What you need to do.
Across the following data, state how many lines include the word "execScReset". Provide the number alone.

======== Dataset entries

theorem runCommands_alike (ws : List Command) (h : SameRegisters s₁ s₂) :
    ResultsAlike s₁ s₂ (runCommands ws s₁) (runCommands ws s₂) := by
  induction ws generalizing s₁ s₂ with
  | nil => exact ⟨_, _, rfl, rfl, { h with }, h.answeredAlike.responses⟩
  | cons w ws ih =>
    obtain ⟨u₁, u₂, hu₁, hu₂, hu⟩ := runCommand_alike w h
    obtain ⟨t₁, t₂, ht₁, ht₂, ht⟩ := ih hu.registers
    exact ⟨t₁, t₂, (runCommands_cons hu₁ ws).trans ht₁, (runCommands_cons hu₂ ws).trans ht₂, hu.trans ht⟩

end TwoBlocks

/-- Settles O44: SEED makes the registers agree, and every command after it is answered alike and keeps them so. -/
theorem sameSeedAndCommandsSameResponses : Obligations.SameSeedAndCommandsSameResponses := by
  intro v ws s₁ s₂ hp
  have hd : decode (encode (.seed v)) = .ok (.seed v) := decode_encodeWith 0#32 (.seed v)
  obtain ⟨u₁, u₂, hu₁, hu₂, hu⟩ := exec_seed_alike v hp
  obtain ⟨t₁, t₂, ht₁, ht₂, ht⟩ := runCommands_alike ws hu.registers
  obtain ⟨hreg, rs₁, rs₂, ho₁, ho₂, hmap, herr⟩ := hu.trans ht
  refine ⟨t₁, t₂, (runCommands_cons ((runCommand_ok hd s₁).trans hu₁) ws).trans ht₁,
    (runCommands_cons ((runCommand_ok hd s₂).trans hu₂) ws).trans ht₂,
    hreg.gen, hreg.bitBuf, hreg.bitMask, hreg.seeded, ?_⟩
  rw [ho₁, ho₂, List.drop_left, List.drop_left]
  exact ⟨hmap, herr⟩

end Sys2Proof.Machine
end

section
/-! PROOFS. The statements about the word generator (spec/41_word_generator.md): the recurrence and its bits, the inverse
of the state map, the last four words, and the command WORD. -/

namespace Sys2Proof.Machine

/-! ## The recurrence (R46) and its bits (R49) -/

/-- Settles O17: the recurrence is the definition of the step, with the mix of x written out. -/
theorem stepFunctionIsTheRecurrence : Obligations.StepFunctionIsTheRecurrence := fun _ => rfl

/-- A logical shift to the right brings in 0 for the bits past bit 31. -/
theorem getLsbD_ushiftRight_guarded (v : Word) (k i : Nat) :
    (v >>> k).getLsbD i = (decide (i + k < 32) && v.getLsbD (i + k)) := by
  rw [BitVec.getLsbD_ushiftRight, Nat.add_comm k i]
  by_cases h : i + k < 32
  · simp [h]
  · simp [h, BitVec.getLsbD_of_ge v (i + k) (Nat.le_of_not_lt h)]

/-- The shift to the left in the mix brings in 0 for the bits below bit 11. -/
theorem getLsbD_xsMix (x : Word) {i : Nat} (hi : i < 32) :
    (xsMix x).getLsbD i = (x.getLsbD i ^^ (decide (11 ≤ i) && x.getLsbD (i - 11))) := by
  rw [xsMix, BitVec.getLsbD_xor, BitVec.getLsbD_shiftLeft]
  by_cases h : i < 11
  · simp [h, hi, Nat.not_le.mpr h]
  · simp [h, hi, Nat.not_lt.mp h]

/-- Settles O18: the new word is an exclusive or of shifted words, and so is each of its bits; where the bit of the mix
is read at `i + 8`, that place is below 32. -/
theorem newWordBitByBit : Obligations.NewWordBitByBit := by
  intro g i hi
  have mixShifted : (xsMix g.x >>> 8).getLsbD i =
      (decide (i + 8 < 32) && (g.x.getLsbD (i + 8) ^^ (decide (11 ≤ i + 8) && g.x.getLsbD (i + 8 - 11)))) := by
    rw [getLsbD_ushiftRight_guarded]
    by_cases h : i + 8 < 32
    · rw [getLsbD_xsMix g.x h]
    · simp [h]
  rw [Gen.next, xsWord, BitVec.getLsbD_xor, BitVec.getLsbD_xor, BitVec.getLsbD_xor, getLsbD_ushiftRight_guarded,
    getLsbD_xsMix g.x hi, mixShifted]

/-! ## The inverse of the state map (R50) -/

/-- The mix of XS_STEP undone (R50): the `x` with `x ^ (x << 11) = t`. -/
def xsUnmix (t : Word) : Word := t ^^^ (t <<< 11) ^^^ (t <<< 22)

/-- The fold `t ^ (t >> 8)` of XS_STEP undone (R50): the `t` with `t ^ (t >> 8) = u`. -/
def xsUnfold (u : Word) : Word := u ^^^ (u >>> 8) ^^^ (u >>> 16) ^^^ (u >>> 24)

/-- The stated inverse in terms of the two operations. -/
theorem prev_eq (g : Gen) :
    g.prev = { x := xsUnmix (xsUnfold (g.w ^^^ g.z ^^^ (g.z >>> 19))), y := g.x, z := g.y, w := g.z } := rfl

theorem xor_xor_cancel_right (a b : Word) : a ^^^ b ^^^ b = a := by
  rw [BitVec.xor_assoc, BitVec.xor_self, BitVec.xor_zero]

/-- Shifting by 11 drops the last term: by 33 nothing of a word is left. -/
theorem shiftLeft_xsUnmix (t : Word) : xsUnmix t <<< 11 = (t <<< 11) ^^^ (t <<< 22) := by
  rw [xsUnmix, BitVec.shiftLeft_xor_distrib, BitVec.shiftLeft_xor_distrib, ← BitVec.shiftLeft_add,
    ← BitVec.shiftLeft_add, BitVec.shiftLeft_eq_zero (n := 22 + 11) (by decide), BitVec.xor_zero]

theorem xsMix_xsUnmix (t : Word) : xsMix (xsUnmix t) = t := by
  rw [xsMix, shiftLeft_xsUnmix, xsUnmix, BitVec.xor_assoc t, xor_xor_cancel_right]

theorem shiftLeft_xsMix (x : Word) (k : Nat) : xsMix x <<< k = (x <<< k) ^^^ (x <<< (11 + k)) := by
  rw [xsMix, BitVec.shiftLeft_xor_distrib, BitVec.shiftLeft_add]

theorem xsUnmix_xsMix (x : Word) : xsUnmix (xsMix x) = x := by
  have last : xsMix x <<< 22 = x <<< 22 := by
    rw [shiftLeft_xsMix, BitVec.shiftLeft_eq_zero (n := 11 + 22) (by decide), BitVec.xor_zero]
  rw [xsUnmix, last, shiftLeft_xsMix, BitVec.xor_assoc (xsMix x), xor_xor_cancel_right, xsMix, xor_xor_cancel_right]

/-- Shifting by 8 drops the last term: by 32 nothing of a word is left. -/
theorem ushiftRight_xsUnfold (u : Word) : xsUnfold u >>> 8 = (u >>> 8) ^^^ (u >>> 16) ^^^ (u >>> 24) := by
  simp only [xsUnfold, BitVec.ushiftRight_xor_distrib, ← BitVec.shiftRight_add]
  rw [BitVec.ushiftRight_eq_zero (n := 24 + 8) (by decide), BitVec.xor_zero]

theorem fold_xsUnfold (u : Word) : xsUnfold u ^^^ (xsUnfold u >>> 8) = u := by
  rw [ushiftRight_xsUnfold, xsUnfold, BitVec.xor_assoc u, BitVec.xor_assoc u, xor_xor_cancel_right]

theorem ushiftRight_fold (t : Word) (k : Nat) : (t ^^^ (t >>> 8)) >>> k = (t >>> k) ^^^ (t >>> (8 + k)) := by
  rw [BitVec.ushiftRight_xor_distrib, BitVec.shiftRight_add]

theorem xsUnfold_fold (t : Word) : xsUnfold (t ^^^ (t >>> 8)) = t := by
  have last : (t ^^^ (t >>> 8)) >>> 24 = t >>> 24 := by
    rw [ushiftRight_fold, BitVec.ushiftRight_eq_zero (n := 8 + 24) (by decide), BitVec.xor_zero]
  rw [xsUnfold, last, ushiftRight_fold t 8, ushiftRight_fold t 16, BitVec.xor_assoc _ (_ ^^^ t >>> (8 + 16)),
    xor_xor_cancel_right, BitVec.xor_assoc _ (_ ^^^ t >>> (8 + 8)), xor_xor_cancel_right, xor_xor_cancel_right]

theorem prev_next (g : Gen) : g.next.prev = g := by
  have new : g.next.w ^^^ g.next.z ^^^ (g.next.z >>> 19) = xsMix g.x ^^^ (xsMix g.x >>> 8) := by
    rw [Gen.next, xsWord, BitVec.xor_comm (g.w ^^^ _), BitVec.xor_assoc, xor_xor_cancel_right]
  rw [prev_eq, new, xsUnfold_fold, xsUnmix_xsMix]
  rfl

theorem next_prev (g : Gen) : g.prev.next = g := by
  have new : xsWord g.prev.x g.prev.w = g.w := by
    simp only [prev_eq, xsWord, xsMix_xsUnmix, fold_xsUnfold]
    rw [BitVec.xor_comm, BitVec.xor_assoc g.w, xor_xor_cancel_right]
  rw [Gen.next, new]
  rfl

/-- The all-zero state steps to itself, and no other state steps to it. -/
theorem next_nonZero_iff (g : Gen) : g.next.nonZero ↔ g.nonZero := by
  refine ⟨?_, Gen.nonZero.next⟩
  rintro h ⟨hx, hy, hz, hw⟩
  have new : g.next.w = 0#32 := by
    simp only [Gen.next, hx, hw]
    decide
  exact h ⟨hy, hz, hw, new⟩

/-- Settles O19: the mix and the fold are undone one after the other. -/
theorem stepMapIsABijection : Obligations.StepMapIsABijection :=
  ⟨prev_next, next_prev, prev_eq, next_nonZero_iff⟩

/-! ## The last four words (R51) -/

/-- Each word moves down one place a step, so after three more steps W is X. -/
theorem iter_add_four (m : Nat) (g : Gen) :
    Gen.iter (m + 4) g =
      { x := (Gen.iter (m + 1) g).w, y := (Gen.iter (m + 2) g).w, z := (Gen.iter (m + 3) g).w
        w := (Gen.iter (m + 4) g).w } := by
  simp only [iter_succ_last]
  rfl

/-- No two states step to the same state, however many steps. -/
theorem iter_injective (k : Nat) : Function.Injective (Gen.iter k) := by
  induction k with
  | zero => exact fun _ _ h => h
  | succ k ih => exact ih.comp (Function.LeftInverse.injective prev_next)

/-- Settles O20: the last four words are the state after `k` steps, and equal states after `k` steps have equal start
states. -/
theorem stateIsTheLastFourWords : Obligations.StateIsTheLastFourWords := by
  have lastFour (g : Gen) (k : Nat) (hk : 4 ≤ k) : Gen.iter k g =
      { x := (Gen.iter (k - 3) g).w, y := (Gen.iter (k - 2) g).w
        z := (Gen.iter (k - 1) g).w, w := (Gen.iter k g).w } := by
    obtain ⟨m, rfl⟩ := Nat.exists_eq_add_of_le' hk
    exact iter_add_four m g
  refine ⟨lastFour, fun g h k hk words => iter_injective k ?_, fun _ => rfl⟩
  rw [lastFour g k hk, lastFour h k hk, words (k - 3) (by omega) (by omega), words (k - 2) (by omega) (by omega),
    words (k - 1) (by omega) (by omega), words k (by omega) (by omega)]
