-- ==== Sys2Proof/Machine/StreamCipher.lean ====
section
/-! DEFINITION. The commands of the stream cipher unit SC: 40_salsa20.md R112 to R118. -/

namespace Sys2Proof.Machine

/-- SC_CONFIG (R112). A well-formed count fits 16 bits (log entry 11). -/
def execScConfig (rounds : Nat) (s : State) : Result :=
  if rounds = 0 ∨ rounds % 2 = 1 then raiseError s .rounds
  else succeed { s with
    sc := { rounds := BitVec.ofNat 16 rounds, keyed := false, state := none, blockCounter := 0 } }

/-- SC_INIT (R113): the key is `DATA[0..32)`, the nonce `DATA[32..40)`. -/
def execScInit (klen nlen : Nat) (s : State) : Result :=
  if klen ≠ Config.keyBytes then raiseError s .keyLen
  else if nlen ≠ Config.nonceBytes then raiseError s .nonceLen
  else succeed { s with
    sc := { s.sc with
      state := some (initstate (s.dataSlice 0 klen) (s.dataSlice klen nlen))
      blockCounter := 0
      keyed := true } }

/-- SC_GET_BLOCK (R114). -/
def execScGetBlock (s : State) : Result :=
  whenKeyed s fun st => succeed (emitBlock s st s.ctr)

/-- SC_GET_NEXT_BLOCK (R115). -/
def execScGetNextBlock (s : State) : Result :=
  whenKeyed s fun st =>
    let s' := emitBlock s st s.sc.blockCounter
    succeed { s' with sc := { s'.sc with blockCounter := s.sc.blockCounter + 1 } }

/-- SC_GET_KEY (R116): the key of the last successful SC_INIT (R119), read from SC.state. -/
def execScGetKey (s : State) : Result :=
  whenKeyed s fun st => succeed (s.putResult (stateKey st))

/-- SC_GET_NONCE (R117): the nonce of the last successful SC_INIT (R119), read from SC.state. -/
def execScGetNonce (s : State) : Result :=
  whenKeyed s fun st => succeed (s.putResult (stateNonce st))

/-- SC_RESET (R118). -/
def execScReset (s : State) : Result :=
  succeed { s with sc := { s.sc with blockCounter := 0 } }

end Sys2Proof.Machine
end

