-- ==== Sys2Proof/Machine/Dispatch.lean ====
section
/-! DEFINITION. One arm per command: the decoded command's rule (60_exceptions.md R221 step 3). -/

namespace Sys2Proof.Machine

def exec (i : Instr) (s : State) : Host.Outcome State Fault Refusal :=
  match i with
  | .scConfig rounds => Sys2Proof.Machine.execScConfig rounds s
  | .scInit klen nlen => Sys2Proof.Machine.execScInit klen nlen s
  | .scGetBlock => Sys2Proof.Machine.execScGetBlock s
  | .scGetNextBlock => Sys2Proof.Machine.execScGetNextBlock s
  | .scGetKey => Sys2Proof.Machine.execScGetKey s
  | .scGetNonce => Sys2Proof.Machine.execScGetNonce s
  | .scReset => Sys2Proof.Machine.execScReset s
  | .macKeyAppend len => Sys2Proof.Machine.execMacKeyAppend len s
  | .macKeyCommit => Sys2Proof.Machine.execMacKeyCommit s
  | .macUpdate len => Sys2Proof.Machine.execMacUpdate len s
  | .macFinalize => Sys2Proof.Machine.execMacFinalize s
  | .macFinalizeData len => Sys2Proof.Machine.execMacFinalizeData len s
  | .macReset => Sys2Proof.Machine.execMacReset s
  | .hashReset => Sys2Proof.Machine.execHashReset s
  | .hashUpdate len => Sys2Proof.Machine.execHashUpdate len s
  | .hashFinal => Sys2Proof.Machine.execHashFinal s

end Sys2Proof.Machine
end

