/-- 41_hmac.md R158, MAC_FINALIZE. -/
def Obligations.MacFinalizeEmitsTag : Prop :=
  (∀ (s : State) (c : ShaContext) (kp : Vector Byte 64), s.mc.phase = .ready → s.mc.ictx = some c → s.mc.kpad = some kp →
    ∃ o : Vector Byte 64,
      o.toList = sha256 (kp.toList.map (· ^^^ 0x5C) ++ sha256final c) ++ List.replicate 32 0 ∧
      exec .macFinalize s = .next { s with
        mc := { s.mc with ictx := none, phase := .finalized }, out := o, outLen := 32,
        done := true, err := false, errCode := .ok, pending := none }) ∧
  (∀ s : State, s.mc.phase = .unkeyed → exec .macFinalize s = .next { s with
    done := false, err := true, errCode := .notInit, pending := none }) ∧
  (∀ s : State, s.mc.phase = .finalized → exec .macFinalize s = .next { s with
    done := false, err := true, errCode := .misuse, pending := none }) ∧
  RefusesReserved 0x23 0xFFFFFF00 ∧ DecodesAs 0x00000023 0xFFFFFFFF fun _ => .macFinalize

/-- 41_hmac.md R159, MAC_FINALIZE_DATA. -/
def Obligations.MacFinalizeDataAbsorbsAndEmitsTag : Prop :=
  (∀ (n : Nat) (s : State) (c : ShaContext) (kp : Vector Byte 64), n ≤ 64 → s.mc.phase = .ready → s.mc.ictx = some c →
    s.mc.kpad = some kp → c.cnt + n ≤ 2 ^ 61 - 1 →
    ∃ o : Vector Byte 64,
      o.toList = sha256 (kp.toList.map (· ^^^ 0x5C) ++ sha256final (absorb c (s.data.toList.take n))) ++ List.replicate 32 0 ∧
      exec (.macFinalizeData n) s = .next { s with
        mc := { s.mc with ictx := none, phase := .finalized }, out := o, outLen := 32,
        done := true, err := false, errCode := .ok, pending := none }) ∧
  (∀ (n : Nat) (s : State), 64 < n → exec (.macFinalizeData n) s = .next { s with
    done := false, err := true, errCode := .len, pending := none }) ∧
  (∀ (n : Nat) (s : State), n ≤ 64 → s.mc.phase = .unkeyed → exec (.macFinalizeData n) s = .next { s with
    done := false, err := true, errCode := .notInit, pending := none }) ∧
  (∀ (n : Nat) (s : State), n ≤ 64 → s.mc.phase = .finalized → exec (.macFinalizeData n) s = .next { s with
    done := false, err := true, errCode := .misuse, pending := none }) ∧
  (∀ (n : Nat) (s : State) (c : ShaContext), n ≤ 64 → s.mc.phase = .ready → s.mc.ictx = some c → 2 ^ 61 - 1 < c.cnt + n →
    exec (.macFinalizeData n) s = .next { s with done := false, err := true, errCode := .msgTooLong, pending := none }) ∧
  RefusesReserved 0x24 0xFFFF8000 ∧ DecodesAs 0x00000024 0xFFFF80FF fun c => .macFinalizeData (c.extractLsb' 8 7).toNat

/-- 41_hmac.md R160, MAC_RESET. -/
def Obligations.MacResetPrimesInnerHash : Prop :=
  (∀ (s : State) (kp : Vector Byte 64), s.mc.phase ≠ .unkeyed → s.mc.kpad = some kp → exec .macReset s = .next { s with
    mc := { s.mc with ictx := some (absorb shaInit (kp.toList.map (· ^^^ 0x36))), phase := .ready },
    done := true, err := false, errCode := .ok, pending := none }) ∧
  (∀ s : State, s.mc.phase = .unkeyed → exec .macReset s = .next { s with
    done := false, err := true, errCode := .notInit, pending := none }) ∧
  RefusesReserved 0x25 0xFFFFFF00 ∧ DecodesAs 0x00000025 0xFFFFFFFF fun _ => .macReset

/-- 41_hmac.md R154: the table of phases and transitions. A LEN above 64 and a message or staged key beyond the limit are the errors
of R155 to R159 and stand outside the table. -/
def Obligations.MacPhaseTable : Prop :=
  ∀ s : State, s.Inv →
    (∀ n, ∃ t, exec (.macKeyAppend n) s = .next t ∧ t.mc.phase = s.mc.phase) ∧
    (∃ t, exec .macKeyCommit s = .next t ∧ t.err = false ∧ t.mc.phase = .ready) ∧
    (∀ i : Instr, (i = .macFinalize ∨ i = .macReset ∨ ∃ n ≤ 64, i = .macUpdate n ∨ i = .macFinalizeData n) →
      s.mc.phase = .unkeyed →
      exec i s = .next { s with done := false, err := true, errCode := .notInit, pending := none }) ∧
    (∀ i : Instr, (i = .macFinalize ∨ ∃ n ≤ 64, i = .macUpdate n ∨ i = .macFinalizeData n) → s.mc.phase = .finalized →
      exec i s = .next { s with done := false, err := true, errCode := .misuse, pending := none }) ∧
    (s.mc.phase = .finalized → ∃ t, exec .macReset s = .next t ∧ t.err = false ∧ t.mc.phase = .ready) ∧
    (s.mc.phase = .ready →
      (∃ t, exec .macReset s = .next t ∧ t.err = false ∧ t.mc.phase = .ready) ∧
      (∃ t, exec .macFinalize s = .next t ∧ t.err = false ∧ t.mc.phase = .finalized) ∧
      ∀ n ≤ 64, (∀ c, s.mc.ictx = some c → c.cnt + n ≤ 2 ^ 61 - 1) →
        (∃ t, exec (.macUpdate n) s = .next t ∧ t.err = false ∧ t.mc.phase = .ready) ∧
        (∃ t, exec (.macFinalizeData n) s = .next t ∧ t.err = false ∧ t.mc.phase = .finalized))

/-- From a commit of key K, or a MAC_RESET under key K, and with no other commit, MAC_RESET or finalize since, MC.ictx is
`absorb(SHA256_INIT, ikey ++ M)` for the bytes M of the successful MAC_UPDATEs, whatever other commands run in between, and a
MAC_FINALIZE then yields `HMAC(K, M)` (41_hmac.md R161, which the spec marks as its own inference: "derived: from rules R156, R157,
R158, R160 and 42_sha256.md rule R189"). -/
def Obligations.InnerStateYieldsHmac : Prop :=
  ∀ (s t : State) (key : List Byte) (cmds : List HostedCommand), s.Inv →
    ((exec .macKeyCommit s = .next t ∧ key = s.mc.ks) ∨
      (exec .macReset s = .next t ∧ s.mc.phase ≠ .unkeyed ∧ s.mc.kpad = some (normkey key))) →
    (∀ h ∈ cmds, h.cmd.WellFormed ∧ h.cmd ≠ .macKeyCommit ∧ h.cmd ≠ .macReset ∧ h.cmd ≠ .macFinalize ∧
      ∀ n, h.cmd ≠ .macFinalizeData n) →
    64 + (cmds.flatMap HostedCommand.macBytes).length ≤ 2 ^ 61 - 1 →
    ∃ u v, execHosted cmds t = .next u ∧ u.mc.phase = .ready ∧
      u.mc.ictx = some (absorb shaInit (xorPad (normkey key) 0x36 ++ cmds.flatMap HostedCommand.macBytes)) ∧
      exec .macFinalize u = .next v ∧
      v.out.toList = hmac key (cmds.flatMap HostedCommand.macBytes) ++ List.replicate 32 0 ∧ v.outLen = 32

================

Task solution.
2